How to mock remote website responses to unit test Puppeteer code with Jest?
Asked Answered
N

3

6

I'm implementing a web-scraping script for a website which will collect some useful information.

Script is implemented using Puppeteer library and is basically a set of instructions like:

  1. Start a headless chrome
  2. Open new tab/page
  3. Get some pagination links from the HTML
  4. Open every pagination link found and scrape some information from HTML

I'm looking for some way of testing this functionality. Ideally, what I want to do is to "pre-save" the real HTML responses in test folder and then mock the external website responses (making sure they always are the same). And then assert that collected information is correct.

I'm familiar with several tools which are able to mock endpoints for fetch function in the browser. I'm looking for something similar but for Puppeteer.

So far, the only solution I'm thinking about is to use browser instance as a dependency for my script. And then mock the newPage method of the browser to return a page with custom interceptor. This looks like a lot of work though.

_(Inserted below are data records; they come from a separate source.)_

/-! ### appendAcc -/

@[simp] theorem appendAcc_bd (row : List Byte) (s : State) : (appendAcc row s).bd = s.bd := rfl
@[simp] theorem appendAcc_len (row : List Byte) (s : State) : (appendAcc row s).len = s.len := rfl
@[simp] theorem appendAcc_rpos (row : List Byte) (s : State) : (appendAcc row s).rpos = s.rpos := rfl
@[simp] theorem appendAcc_acc (row : List Byte) (s : State) : (appendAcc row s).acc = s.acc ++ row := rfl
@[simp] theorem appendAcc_accNe (row : List Byte) (s : State) : (appendAcc row s).accNe = true := rfl
@[simp] theorem appendAcc_clips (row : List Byte) (s : State) : (appendAcc row s).clips = s.clips := rfl
@[simp] theorem appendAcc_hist1 (row : List Byte) (s : State) : (appendAcc row s).hist1 = s.hist1 := rfl
@[simp] theorem appendAcc_hist2 (row : List Byte) (s : State) : (appendAcc row s).hist2 = s.hist2 := rfl
@[simp] theorem appendAcc_shift (row : List Byte) (s : State) : (appendAcc row s).shift = s.shift := rfl
@[simp] theorem appendAcc_pred (row : List Byte) (s : State) : (appendAcc row s).pred = s.pred := rfl
@[simp] theorem appendAcc_flag (row : List Byte) (s : State) : (appendAcc row s).flag = s.flag := rfl
@[simp] theorem appendAcc_nib (row : List Byte) (s : State) : (appendAcc row s).nib = s.nib := rfl
@[simp] theorem appendAcc_fpos (row : List Byte) (s : State) : (appendAcc row s).fpos = s.fpos := rfl
@[simp] theorem appendAcc_k (row : List Byte) (s : State) : (appendAcc row s).k = s.k := rfl
@[simp] theorem appendAcc_halt (row : List Byte) (s : State) : (appendAcc row s).halt = s.halt := rfl
@[simp] theorem appendAcc_cidx (row : List Byte) (s : State) : (appendAcc row s).cidx = s.cidx := rfl
@[simp] theorem appendAcc_pcm (row : List Byte) (s : State) : (appendAcc row s).pcm = s.pcm := rfl
@[simp] theorem appendAcc_phase (row : List Byte) (s : State) : (appendAcc row s).phase = s.phase := rfl
@[simp] theorem appendAcc_cfg (row : List Byte) (s : State) : (appendAcc row s).cfg = s.cfg := rfl

/-! ### closeAcc -/

@[simp] theorem closeAcc_bd (s : State) : (closeAcc s).bd = s.bd := rfl
@[simp] theorem closeAcc_len (s : State) : (closeAcc s).len = s.len := rfl
@[simp] theorem closeAcc_rpos (s : State) : (closeAcc s).rpos = s.rpos := rfl
@[simp] theorem closeAcc_acc (s : State) : (closeAcc s).acc = [] := rfl
@[simp] theorem closeAcc_accNe (s : State) : (closeAcc s).accNe = false := rfl
@[simp] theorem closeAcc_clips (s : State) : (closeAcc s).clips = if s.acc.length = 0 then s.clips else s.clips ++ [s.acc] := rfl
@[simp] theorem closeAcc_hist1 (s : State) : (closeAcc s).hist1 = s.hist1 := rfl
@[simp] theorem closeAcc_hist2 (s : State) : (closeAcc s).hist2 = s.hist2 := rfl
@[simp] theorem closeAcc_shift (s : State) : (closeAcc s).shift = s.shift := rfl
@[simp] theorem closeAcc_pred (s : State) : (closeAcc s).pred = s.pred := rfl
@[simp] theorem closeAcc_flag (s : State) : (closeAcc s).flag = s.flag := rfl
@[simp] theorem closeAcc_nib (s : State) : (closeAcc s).nib = s.nib := rfl
@[simp] theorem closeAcc_fpos (s : State) : (closeAcc s).fpos = s.fpos := rfl
@[simp] theorem closeAcc_k (s : State) : (closeAcc s).k = s.k := rfl
@[simp] theorem closeAcc_halt (s : State) : (closeAcc s).halt = s.halt := rfl
@[simp] theorem closeAcc_cidx (s : State) : (closeAcc s).cidx = s.cidx := rfl
@[simp] theorem closeAcc_pcm (s : State) : (closeAcc s).pcm = s.pcm := rfl
@[simp] theorem closeAcc_phase (s : State) : (closeAcc s).phase = s.phase := rfl
@[simp] theorem closeAcc_cfg (s : State) : (closeAcc s).cfg = s.cfg := rfl

/-! ### setPhase -/

@[simp] theorem setPhase_bd (p : Phase) (s : State) : (setPhase p s).bd = s.bd := rfl
@[simp] theorem setPhase_len (p : Phase) (s : State) : (setPhase p s).len = s.len := rfl
@[simp] theorem setPhase_rpos (p : Phase) (s : State) : (setPhase p s).rpos = s.rpos := rfl
@[simp] theorem setPhase_acc (p : Phase) (s : State) : (setPhase p s).acc = s.acc := rfl
@[simp] theorem setPhase_accNe (p : Phase) (s : State) : (setPhase p s).accNe = s.accNe := rfl
@[simp] theorem setPhase_clips (p : Phase) (s : State) : (setPhase p s).clips = s.clips := rfl
@[simp] theorem setPhase_hist1 (p : Phase) (s : State) : (setPhase p s).hist1 = s.hist1 := rfl
@[simp] theorem setPhase_hist2 (p : Phase) (s : State) : (setPhase p s).hist2 = s.hist2 := rfl
@[simp] theorem setPhase_shift (p : Phase) (s : State) : (setPhase p s).shift = s.shift := rfl
@[simp] theorem setPhase_pred (p : Phase) (s : State) : (setPhase p s).pred = s.pred := rfl
@[simp] theorem setPhase_flag (p : Phase) (s : State) : (setPhase p s).flag = s.flag := rfl
@[simp] theorem setPhase_nib (p : Phase) (s : State) : (setPhase p s).nib = s.nib := rfl
@[simp] theorem setPhase_fpos (p : Phase) (s : State) : (setPhase p s).fpos = s.fpos := rfl
@[simp] theorem setPhase_k (p : Phase) (s : State) : (setPhase p s).k = s.k := rfl
@[simp] theorem setPhase_halt (p : Phase) (s : State) : (setPhase p s).halt = s.halt := rfl
@[simp] theorem setPhase_cidx (p : Phase) (s : State) : (setPhase p s).cidx = s.cidx := rfl
@[simp] theorem setPhase_pcm (p : Phase) (s : State) : (setPhase p s).pcm = s.pcm := rfl
@[simp] theorem setPhase_phase (p : Phase) (s : State) : (setPhase p s).phase = p := rfl
@[simp] theorem setPhase_cfg (p : Phase) (s : State) : (setPhase p s).cfg = s.cfg := rfl

/-! ### advanceFrame -/

@[simp] theorem advanceFrame_bd (s : State) : (advanceFrame s).bd = s.bd := rfl
@[simp] theorem advanceFrame_len (s : State) : (advanceFrame s).len = s.len := rfl
@[simp] theorem advanceFrame_rpos (s : State) : (advanceFrame s).rpos = s.rpos := rfl
@[simp] theorem advanceFrame_acc (s : State) : (advanceFrame s).acc = s.acc := rfl
@[simp] theorem advanceFrame_accNe (s : State) : (advanceFrame s).accNe = s.accNe := rfl
@[simp] theorem advanceFrame_clips (s : State) : (advanceFrame s).clips = s.clips := rfl
@[simp] theorem advanceFrame_hist1 (s : State) : (advanceFrame s).hist1 = s.hist1 := rfl
@[simp] theorem advanceFrame_hist2 (s : State) : (advanceFrame s).hist2 = s.hist2 := rfl
@[simp] theorem advanceFrame_shift (s : State) : (advanceFrame s).shift = s.shift := rfl
@[simp] theorem advanceFrame_pred (s : State) : (advanceFrame s).pred = s.pred := rfl
@[simp] theorem advanceFrame_flag (s : State) : (advanceFrame s).flag = s.flag := rfl
@[simp] theorem advanceFrame_nib (s : State) : (advanceFrame s).nib = s.nib := rfl
@[simp] theorem advanceFrame_fpos (s : State) : (advanceFrame s).fpos = s.fpos + Size.frameBytes := rfl
@[simp] theorem advanceFrame_k (s : State) : (advanceFrame s).k = s.k := rfl
@[simp] theorem advanceFrame_halt (s : State) : (advanceFrame s).halt = s.halt := rfl
@[simp] theorem advanceFrame_cidx (s : State) : (advanceFrame s).cidx = s.cidx := rfl
@[simp] theorem advanceFrame_pcm (s : State) : (advanceFrame s).pcm = s.pcm := rfl
@[simp] theorem advanceFrame_phase (s : State) : (advanceFrame s).phase = s.phase := rfl
@[simp] theorem advanceFrame_cfg (s : State) : (advanceFrame s).cfg = s.cfg := rfl

/-! ### putSample -/

@[simp] theorem putSample_bd (new : NumVal) (pcm : List (List Sample)) (s : State) : (putSample new pcm s).bd = s.bd := rfl
@[simp] theorem putSample_len (new : NumVal) (pcm : List (List Sample)) (s : State) : (putSample new pcm s).len = s.len := rfl
@[simp] theorem putSample_rpos (new : NumVal) (pcm : List (List Sample)) (s : State) : (putSample new pcm s).rpos = s.rpos := rfl
@[simp] theorem putSample_acc (new : NumVal) (pcm : List (List Sample)) (s : State) : (putSample new pcm s).acc = s.acc := rfl
@[simp] theorem putSample_accNe (new : NumVal) (pcm : List (List Sample)) (s : State) : (putSample new pcm s).accNe = s.accNe := rfl
@[simp] theorem putSample_clips (new : NumVal) (pcm : List (List Sample)) (s : State) : (putSample new pcm s).clips = s.clips := rfl
@[simp] theorem putSample_hist1 (new : NumVal) (pcm : List (List Sample)) (s : State) : (putSample new pcm s).hist1 = new := rfl
@[simp] theorem putSample_hist2 (new : NumVal) (pcm : List (List Sample)) (s : State) : (putSample new pcm s).hist2 = s.hist1 := rfl
@[simp] theorem putSample_shift (new : NumVal) (pcm : List (List Sample)) (s : State) : (putSample new pcm s).shift = s.shift := rfl
@[simp] theorem putSample_pred (new : NumVal) (pcm : List (List Sample)) (s : State) : (putSample new pcm s).pred = s.pred := rfl
@[simp] theorem putSample_flag (new : NumVal) (pcm : List (List Sample)) (s : State) : (putSample new pcm s).flag = s.flag := rfl
@[simp] theorem putSample_nib (new : NumVal) (pcm : List (List Sample)) (s : State) : (putSample new pcm s).nib = s.nib := rfl
@[simp] theorem putSample_fpos (new : NumVal) (pcm : List (List Sample)) (s : State) : (putSample new pcm s).fpos = s.fpos := rfl
@[simp] theorem putSample_k (new : NumVal) (pcm : List (List Sample)) (s : State) : (putSample new pcm s).k = s.k + 1 := rfl
@[simp] theorem putSample_halt (new : NumVal) (pcm : List (List Sample)) (s : State) : (putSample new pcm s).halt = s.halt := rfl
@[simp] theorem putSample_cidx (new : NumVal) (pcm : List (List Sample)) (s : State) : (putSample new pcm s).cidx = s.cidx := rfl
@[simp] theorem putSample_pcm (new : NumVal) (pcm : List (List Sample)) (s : State) : (putSample new pcm s).pcm = pcm := rfl
@[simp] theorem putSample_phase (new : NumVal) (pcm : List (List Sample)) (s : State) : (putSample new pcm s).phase = s.phase := rfl
@[simp] theorem putSample_cfg (new : NumVal) (pcm : List (List Sample)) (s : State) : (putSample new pcm s).cfg = s.cfg := rfl

/-! ### latchHeader -/

@[simp] theorem latchHeader_bd (shift pnib : Nib) (s : State) : (latchHeader shift pnib s).bd = s.bd := rfl
@[simp] theorem latchHeader_len (shift pnib : Nib) (s : State) : (latchHeader shift pnib s).len = s.len := rfl
@[simp] theorem latchHeader_rpos (shift pnib : Nib) (s : State) : (latchHeader shift pnib s).rpos = s.rpos := rfl
@[simp] theorem latchHeader_acc (shift pnib : Nib) (s : State) : (latchHeader shift pnib s).acc = s.acc := rfl
@[simp] theorem latchHeader_accNe (shift pnib : Nib) (s : State) : (latchHeader shift pnib s).accNe = s.accNe := rfl
@[simp] theorem latchHeader_clips (shift pnib : Nib) (s : State) : (latchHeader shift pnib s).clips = s.clips := rfl
@[simp] theorem latchHeader_hist1 (shift pnib : Nib) (s : State) : (latchHeader shift pnib s).hist1 = s.hist1 := rfl
@[simp] theorem latchHeader_hist2 (shift pnib : Nib) (s : State) : (latchHeader shift pnib s).hist2 = s.hist2 := rfl
@[simp] theorem latchHeader_shift (shift pnib : Nib) (s : State) : (latchHeader shift pnib s).shift = shift := rfl
@[simp] theorem latchHeader_pred (shift pnib : Nib) (s : State) : (latchHeader shift pnib s).pred = clampPred pnib := rfl
@[simp] theorem latchHeader_flag (shift pnib : Nib) (s : State) : (latchHeader shift pnib s).flag = s.flag := rfl
@[simp] theorem latchHeader_nib (shift pnib : Nib) (s : State) : (latchHeader shift pnib s).nib = s.nib := rfl
@[simp] theorem latchHeader_fpos (shift pnib : Nib) (s : State) : (latchHeader shift pnib s).fpos = s.fpos := rfl
@[simp] theorem latchHeader_k (shift pnib : Nib) (s : State) : (latchHeader shift pnib s).k = s.k := rfl
@[simp] theorem latchHeader_halt (shift pnib : Nib) (s : State) : (latchHeader shift pnib s).halt = s.halt := rfl
@[simp] theorem latchHeader_cidx (shift pnib : Nib) (s : State) : (latchHeader shift pnib s).cidx = s.cidx := rfl
@[simp] theorem latchHeader_pcm (shift pnib : Nib) (s : State) : (latchHeader shift pnib s).pcm = s.pcm := rfl
@[simp] theorem latchHeader_phase (shift pnib : Nib) (s : State) : (latchHeader shift pnib s).phase = s.phase := rfl
@[simp] theorem latchHeader_cfg (shift pnib : Nib) (s : State) : (latchHeader shift pnib s).cfg = s.cfg := rfl

/-! ### latchFlag -/

@[simp] theorem latchFlag_bd (flag : Byte) (s : State) : (latchFlag flag s).bd = s.bd := rfl
@[simp] theorem latchFlag_len (flag : Byte) (s : State) : (latchFlag flag s).len = s.len := rfl
@[simp] theorem latchFlag_rpos (flag : Byte) (s : State) : (latchFlag flag s).rpos = s.rpos := rfl
@[simp] theorem latchFlag_acc (flag : Byte) (s : State) : (latchFlag flag s).acc = s.acc := rfl
@[simp] theorem latchFlag_accNe (flag : Byte) (s : State) : (latchFlag flag s).accNe = s.accNe := rfl
@[simp] theorem latchFlag_clips (flag : Byte) (s : State) : (latchFlag flag s).clips = s.clips := rfl
@[simp] theorem latchFlag_hist1 (flag : Byte) (s : State) : (latchFlag flag s).hist1 = s.hist1 := rfl
@[simp] theorem latchFlag_hist2 (flag : Byte) (s : State) : (latchFlag flag s).hist2 = s.hist2 := rfl
@[simp] theorem latchFlag_shift (flag : Byte) (s : State) : (latchFlag flag s).shift = s.shift := rfl
@[simp] theorem latchFlag_pred (flag : Byte) (s : State) : (latchFlag flag s).pred = s.pred := rfl
@[simp] theorem latchFlag_flag (flag : Byte) (s : State) : (latchFlag flag s).flag = flag := rfl
@[simp] theorem latchFlag_nib (flag : Byte) (s : State) : (latchFlag flag s).nib = s.nib := rfl
@[simp] theorem latchFlag_fpos (flag : Byte) (s : State) : (latchFlag flag s).fpos = s.fpos := rfl
@[simp] theorem latchFlag_k (flag : Byte) (s : State) : (latchFlag flag s).k = s.k := rfl
@[simp] theorem latchFlag_halt (flag : Byte) (s : State) : (latchFlag flag s).halt = s.halt := rfl
@[simp] theorem latchFlag_cidx (flag : Byte) (s : State) : (latchFlag flag s).cidx = s.cidx := rfl
@[simp] theorem latchFlag_pcm (flag : Byte) (s : State) : (latchFlag flag s).pcm = s.pcm := rfl
@[simp] theorem latchFlag_phase (flag : Byte) (s : State) : (latchFlag flag s).phase = s.phase := rfl
@[simp] theorem latchFlag_cfg (flag : Byte) (s : State) : (latchFlag flag s).cfg = s.cfg := rfl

Any other solution for this?

Nevernever answered 23/12, 2020 at 1:14 Comment(1)
Why do you want to mock the transport layer? Why not make the starting page URL an input, so you can point your scraper at a local server for testing?Synecious
P
5

A simple solution is to store the HTML page you want to test (or parts of it) locally and open it in Puppeteer. It is possible to open local HTML websites in Puppeteer. Then the result can be tested in a Javascript test framework like Mocha or Jest.

If you need a real web server for the tests, another option is to use a library like Express to serve local HTML pages as a mock for a web server response. You can find an example in this search engine scraper which contains tests for scraping various search engines.

It is also possible to mock and stub Puppeteer functions like launch, goto and $eval. This approach requires a lot of stubbed methods.

Pustulant answered 16/2, 2021 at 14:0 Comment(0)
C
4

This is something I am playing around with at the moment.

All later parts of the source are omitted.